ASSIGNMENT
Look through the lines below and extract each one that contains "rotating".

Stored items
/-- Queue entries in use: one for each entry, and one for each body word of a handed level (R130, R139). -/
def Ctx.occupancy (c : Ctx) : Nat :=
  c.queue.foldl (fun n q => match q with | .entry e => if e.lvl then n else n + 1 | .level l => n + l.body.length) 0

/-- Whether names of v16 to v31 rotate (R137). -/
def Ctx.rotating (c : Ctx) : Bool := c.levels.any fun l => l.kind == .staged

/-- The convoy at the tail of a queue: the entries from the last that opens one. -/
def tailOf : List QItem → List Entry → List Entry
  | [], acc => acc
  | .entry e :: q, acc => tailOf q (if e.opens then [e] else acc ++ [e])
  | .level _ :: q, _ => tailOf q []

def Ctx.tail (c : Ctx) : List Entry := tailOf c.queue []

/-- The entry of a vector instruction at pc. -/
def Ctx.entryOf (c : Ctx) (word : W32) (v : VInstr) (opens : Bool) : Entry where
  word := word
  pc := c.pc
  m := if c.rotating then v.m.rotate c.rb.toNat else v.m
  opens := opens
  g1 := c.capture v.r1
  g2 := c.capture v.r2
  set := c.settings

/-- Whether a word with CB as given opens a convoy: ERET reopens one at the word it returns to (R47). -/
def Ctx.opensAt (c : Ctx) (cb : Bool) : Bool := cb || (c.reopen && !c.open_)

/-- A full queue holds the word; the open convoy is closed by a word that opens another, or when it fills the queue itself. -/
def State.waitRoom (s : State) (opens : Bool) : Res :=
  (s.onMe fun c => if opens || decide (16 ≤ c.convoy.length) then { c with open_ := false } else c).waitOn s.me.oldest

/-- A word with CB = 0 that joins no convoy: ILLEGAL once the convoys before it have completed (R47). -/
def State.strayMember (s : State) : Res := if s.me.drained then s.illegal else s.waitOn s.me.oldest

/-- A member enters the queue (R44, R130). -/
def Ctx.enqueue (c : Ctx) (e : Entry) : Ctx := { c with queue := c.queue ++ [.entry e], open_ := true }

/-- The convoy at the tail leaves the queue unexecuted; the g[d] that a VSET at its head gave at issue is undone (R46). -/
def Ctx.dropTail (c : Ctx) : Ctx :=
  let c1 : Ctx := { c with queue := c.queue.take (c.queue.length - c.tail.length), open_ := false }
  match c.tail with
  | [] => c1
  | e :: _ =>
    match e.m.op with
    | .vset _ => c1.wr e.m.d e.old
    | _ => c1

/-- A convoy refused at scalar issue (R46, R260): none of its members executes, and the strand traps ILLEGAL at its first word. -/
def State.refuseTail (s : State) : Res :=
  let e := s.me.tail.headD {}
  .next ((s.onMe Ctx.dropTail).raise { key := s.cur, cause := .illegal, tval := e.word.setWidth 64, tepc := e.pc })

/-- A vector instruction at scalar issue (R42, R44, R46, R47, R48, R130). -/
def State.issueMember (s : State) (v : VInstr) : Res :=
  let c := s.me
  let opens := c.opensAt v.m.cb
  if isSteward s.cur || !c.vec || v.m.malformed then s.illegal
  else if v.m.syncs && c.isCoord v.m.d then s.illegal
  else if !opens && !c.open_ then s.strayMember
  else if 16 ≤ c.occupancy then s.waitRoom opens
  else
    let c1 := c.enqueue (c.entryOf s.ir v opens)
    if !(convoyOk c1.tail c.strip.2 c.strip.1) then (s.setMe c1).refuseTail
    else if v.m.syncs then .next (s.setMe { c1 with open_ := false, hold := .vsync, again := true, atPoint := false })
    else .next (s.setMe c1.advance)

/-- The same for an instruction. -/
def State.issueVector (s : State) (i : Instr) : Res :=
  match opOf i with
  | some v => s.issueMember v
  | none => s.illegal

/-! ### Strip boundaries (R252, R386, R389) -/

/-- Whether a strand stops at the strip boundary it stands at (R386). -/
def State.stripStops (s : State) (k : Nat) : Bool :=
  let c := s.ctxAt k
  let ctl := (s.coreAt (s.coreOf k)).crGet 0x482
  !(isSteward k) && ctl.getLsbD (c.here % 16) && (!(ctl.getLsbD 31) || bitsOf ctl 32 32 == (c.crGet 0x10B).toNat % 2 ^ 32)

/-- Whether every earlier convoy and anvil command of a strand has completed. -/
def State.settled (s : State) (k : Nat) : Bool :=
  (s.ctxAt k).drained && !((s.coreAt (s.coreOf k)).anvil.any fun a => a.key == k)
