/-- A change lands in a halo: at most 128 records, and LOST while a dropped one is neither removed nor copied again (R373). -/
def Core.takeHalo (c : Core) (h : HaloMsg) : Core :=
  let w := (h.record.key, h.record.job)
  let rest := c.halo.filter fun r => !(r.isOf w)
  if h.remove then { c with halo := rest, lost := c.lost.filter (· != w) }
  else if rest.length < 128 then { c with halo := rest ++ [h.record], lost := c.lost.filter (· != w) }
  else { c with lost := (c.lost.filter (· != w)) ++ [w] }

/-- The oldest change on its way to a core's halo, once its message is the next of its pair (R119): changes land in the order in which they were
made, since each lands a few cycles after (R382, log 59). -/
def State.haloNext (s : State) (m : Nat) : Option HaloMsg :=
  (s.way.halo.find? fun h => h.dst == m).filter fun h => s.nextMsgIs .halo (some h.record.key) h.src m

/-- HALO_UPDATE (R373): the oldest change on its way to a core's halo lands. -/
def execHaloUpdate (s : State) : Res :=
  let m := s.input.core.toNat
  match s.haloNext m with
  | none => .next s
  | some h =>
    let s1 := (s.receiveMsg h.src m).onCore m fun c => c.takeHalo h
    .next { s1 with way := { s1.way with halo := s1.way.halo.erase h } }

end Sys2Proof.Machine
end

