/-- The haul channels of a core that hold a fault of a job. -/
def Core.faultedChans (c : Core) (j : Nat) : List Nat :=
  (c.xfers.filter fun x => x.state == .faulted && x.job == j).map (·.chan)

/-- Whether a fault of a job is still held on an engine of a core. -/
def Core.holdsFault (c : Core) (j : Nat) : Bool := !(c.faultedChans j).isEmpty || (c.codeFault && c.codeJob == j)

/-- The steward clears a job's faults on a core (R302, R363), and its tile entries are freed (R295). -/
def State.clearCore (s : State) (m j : Nat) : State :=
  let s1 := ((s.coreAt m).faultedChans j).foldl (fun s ch => s.clearHaulFault m ch) s
  let s2 := if (s1.coreAt m).codeFault && (s1.coreAt m).codeJob == j then s1.setCstat m 0 else s1
  s2.onCore m fun c => { c with
    tiles := c.tiles.filter fun p => match p.2 with | some t => t.job != j | none => false
    xfers := c.xfers.filter fun x => x.job != j || x.state == .faulted || x.state == .discarded }

/-- The status a job ends with: one that would be DONE with a fault still held, or a struck command, ends FAULTED (R302, R325). -/
def State.finalStatus (s : State) (j : Job) : Status :=
  if j.state = .completing then (if j.struck || s.core.any fun p => p.2.holdsFault j.id then .faulted else .done) else j.status

/-- The completion value. -/
def wordOf (id : Nat) (st : Status) : W64 := BitVec.ofNat 64 (id * 2 ^ 32 + st.code)

/-- The deadline of a fallback record whose own is 0: the abandoned job's and its grace. DESIGN CHOICE: a sum beyond 64 bits, which R223 does not
speak of, is the latest deadline (log 35). -/
def fallbackDeadline (w3 : W64) (grace : Nat) : W64 := BitVec.ofNat 64 (min (w3.toNat + grace) (2 ^ 64 - 1))

/-- The fallback record of an abandoned job queued in its tree, if its policy asks for one (R223). DESIGN CHOICE: one that was abandoned and then ends
FAULTED or KILLED queues none (log 35). -/
def State.fallBack (s : State) (j : Job) (st : Status) : State :=
  if !(st == .abandonedUnstarted || st == .abandonedCut) || policyOf j.record != 2 || j.fallback then s
  else
    match s.engineRead schedCore j.root (fallbackVa j.record) 64 with
    | .error _ => s
    | .ok (bs, s1) =>
      let r := recordOf bs
      let s1 := s1.engineRequests schedCore schedulerStop j.root false [(fallbackVa j.record, 64)]
      match s1.prepare schedCore j.root r with
      | none => s1
      | some (list, s2) =>
        let r1 : JobRecord := { r with
          w3 := if r.w3 = 0 then fallbackDeadline j.record.w3 (graceOf j.record) else r.w3
          w6 := BitVec.ofNat 64 (j.tree * 2 ^ 32) }
        (s2.accept r1 j.root list j.ancestors j.tree).onJob s2.newId
          fun x => { x with fallback := true, notBefore := (s.dev.time.toNat / 32 + 1) * 32 }

/-- The value kept for a JDONE of the parent (R233). -/
def State.retain (s : State) (j : Job) (v : W64) : State :=
  s.onJob j.parent fun p => if p.retained.length < 256 then { p with retained := p.retained ++ [(j.id, v)] } else p

/-- The stage that a route's completion word reports, and its status (R226). -/
def RouteRun.report (r : RouteRun) : Nat × Status :=
  let bad := (r.statuses.zipIdx.filter fun x => x.1 != some Status.done).getLast?
  match bad with
  | some (some st, i) => (i, st)
  | _ => (r.statuses.length - 1, .done)

/-- The word of a route. -/
def routeWord (i : Nat) (st : Status) : W64 := BitVec.ofNat 64 (i * 256 + st.code)

/-- A stage has finished: its status is the route's, and the word of a route whose last stage this was is written (R226). DESIGN CHOICE: for a completion address of 0 there is no word, as R211 says of a job's (log 35). -/
def State.stageDone (s : State) (j : Job) (st : Status) : State :=
  match j.stage with
  | none => s
  | some (r, i) =>
    let s1 : State := { s with sched := { s.sched with routes := s.sched.routes.map fun x =>
      if x.id == r then { x with statuses := x.statuses.set i (some st) } else x } }
    match s1.sched.routes.find? fun x => x.id == r with
    | none => s1
    | some x =>
      if x.statuses.all Option.isSome then
        let s2 := if x.caddr = 0 then s1 else s1.schedStore x.root x.caddr (routeWord x.report.1 x.report.2)
        { s2 with sched := { s2.sched with routes := s2.sched.routes.filter fun y => y.id != r } }
      else s1

/-- A finished job's record freed; its id stays in use while its tree has an unfinished job (R212), and a slot no longer counts as its own (R87). -/
def State.freeJob (s : State) (j : Job) : State :=
  let rest := s.sched.jobs.filter fun x => x.id != j.id
  let past := if rest.any fun x => x.tree == j.tree then s.sched.past ++ [(j.tree, j.id)] else s.sched.past.filter fun p => p.1 != j.tree
  { s with
    sched := { s.sched with jobs := rest, past := past, choosing := true }
    core := s.core.map fun p => (p.1, { p.2 with slotJob := p.2.slotJob.filter fun x => x.2 != j.id }) }

/-- A job finishes: the release, its word, and what its end brings about. -/
def State.complete (s : State) (j : Job) : State :=
  let st := s.finalStatus j
  let v := wordOf j.id st
  let s1 := if caddrOf j.record = 0 then s else s.schedStore j.root (caddrOf j.record) v
  let s2 := (keysOf s1.core).foldl (fun s m => s.clearCore m j.id) s1
  (((s2.fallBack j st).retain j v).stageDone j st).freeJob j

/-- COMPLETION (R21). -/
def execCompletion (s : State) : Res :=
  match s.job? s.input.job.toNat with
  | none => .next s
  | some j => if s.completionDue j then .next (s.complete j) else .next s

end Sys2Proof.Machine
end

FINAL ANSWER
def Ctx.rotating (c : Ctx) : Bool := c.levels.any fun l => l.kind == .staged
  m := if c.rotating then v.m.rotate c.rb.toNat else v.m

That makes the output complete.